/-- The recurrence over the words before it (spec/40_sha256.md R91). -/
theorem nextScheduleWord_take {t : Nat} {ws : List Word} (h16 : 16 ≤ t) (ht : t ≤ ws.length) :
    nextScheduleWord (ws.take t) = smallSigma1 (ws.getD (t - 2) 0) + ws.getD (t - 7) 0 +
      smallSigma0 (ws.getD (t - 15) 0) + ws.getD (t - 16) 0 := by
  have hearlier : ∀ k, 0 < k → (ws.take t).getD (t - k) 0 = ws.getD (t - k) 0 := fun k hk => by
    rw [List.getD_eq_getElem?_getD, List.getElem?_take_of_lt (by omega), List.getD_eq_getElem?_getD]
  simp only [nextScheduleWord, List.length_take_of_le ht, hearlier _ (by decide : 0 < 2),
    hearlier _ (by decide : 0 < 7), hearlier _ (by decide : 0 < 15), hearlier _ (by decide : 0 < 16)]

/-- Settles O44: the block's words at the front of the schedule, and the recurrence for each word added. -/
theorem scheduleFollowsTheRecurrence : Obligations.ScheduleFollowsTheRecurrence := by
  intro block _
  refine ⟨schedule_length block, fun t ht => schedule_getD_of_lt ht block, fun t h16 h64 => ?_⟩
  have hadded : (schedule block).getD t 0 = nextScheduleWord ((schedule block).take t) :=
    extendSchedule_getD_eq_next (by simpa using h16) (by simpa using h64)
  exact hadded.trans (nextScheduleWord_take h16 (by simpa using h64.le))

/-- Settles O45, by induction on the rounds: the equations and the initial values determine the working state. -/
theorem compressionIsSixtyFourRounds : Obligations.CompressionIsSixtyFourRounds := by
  intro hs block a b c d e f g h _ ha hb hc hd he hf hg hh hround
  have hworking : ∀ t, t ≤ 64 → workingAfter t hs block = ⟨a t, b t, c t, d t, e t, f t, g t, h t⟩ := by
    intro t
    induction t with
    | zero =>
      intro _
      rw [workingAfter_zero, ha, hb, hc, hd, he, hf, hg, hh]
      rfl
    | succ t ih =>
      intro ht
      obtain ⟨ha', hb', hc', hd', he', hf', hg', hh'⟩ := hround t ht
      rw [workingAfter_succ ht, ih (Nat.le_of_succ_le ht), ha', hb', hc', hd', he', hf', hg', hh']
      rfl
  exact compress_of_workingAfter (hworking 64 le_rfl)

/-! ### The padding -/

/-- The eight bytes of a counter read big-endian are the counter (spec/00_scope.md R11). -/
theorem foldl_be64 (d : Count) : (be64 d).foldl (fun v b => v * 256 + b.toNat) 0 = d.toNat := by
  have hbytes : d.toNat < 2 ^ 64 := d.isLt
  simp [be64, List.range_succ, Nat.shiftRight_eq_div_pow]
  omega

/-- A padded final chunk is the message bytes, 0x80, the fewest zeros that fill a block with the length field, and the length
(spec/40_sha256.md R98). -/
theorem pad_eq {m : List Byte} (h : m.length ≤ 63) (len : Count) :
    ∃ z, m.length + z + 9 = (if m.length ≤ 55 then 64 else 128) ∧
      pad m len = m ++ 0x80 :: (List.replicate z 0 ++ be64 len) := by
  rcases Nat.lt_or_ge m.length 56 with hshort | hlong
  · refine ⟨55 - m.length, ?_, ?_⟩
    · rw [if_pos (by omega)]
      omega
    · rw [pad_short (by omega)]
      simp
  · refine ⟨63 - m.length + 56, ?_, ?_⟩
    · rw [if_neg (by omega)]
      omega
    · rw [pad_long hlong, List.replicate_add]
      simp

• _TASK REQUIREMENTS_: Only the lines above from the one with "exact hadded.trans (nextScheduleWord_take" through the one with "working state. -/" should be duplicated, character for character.

• _RESULT OF THE EXERCISE_:
  exact hadded.trans (nextScheduleWord_take h16 (by simpa using h64.le))

/-- Settles O45, by induction on the rounds: the equations and the initial values determine the working state. -/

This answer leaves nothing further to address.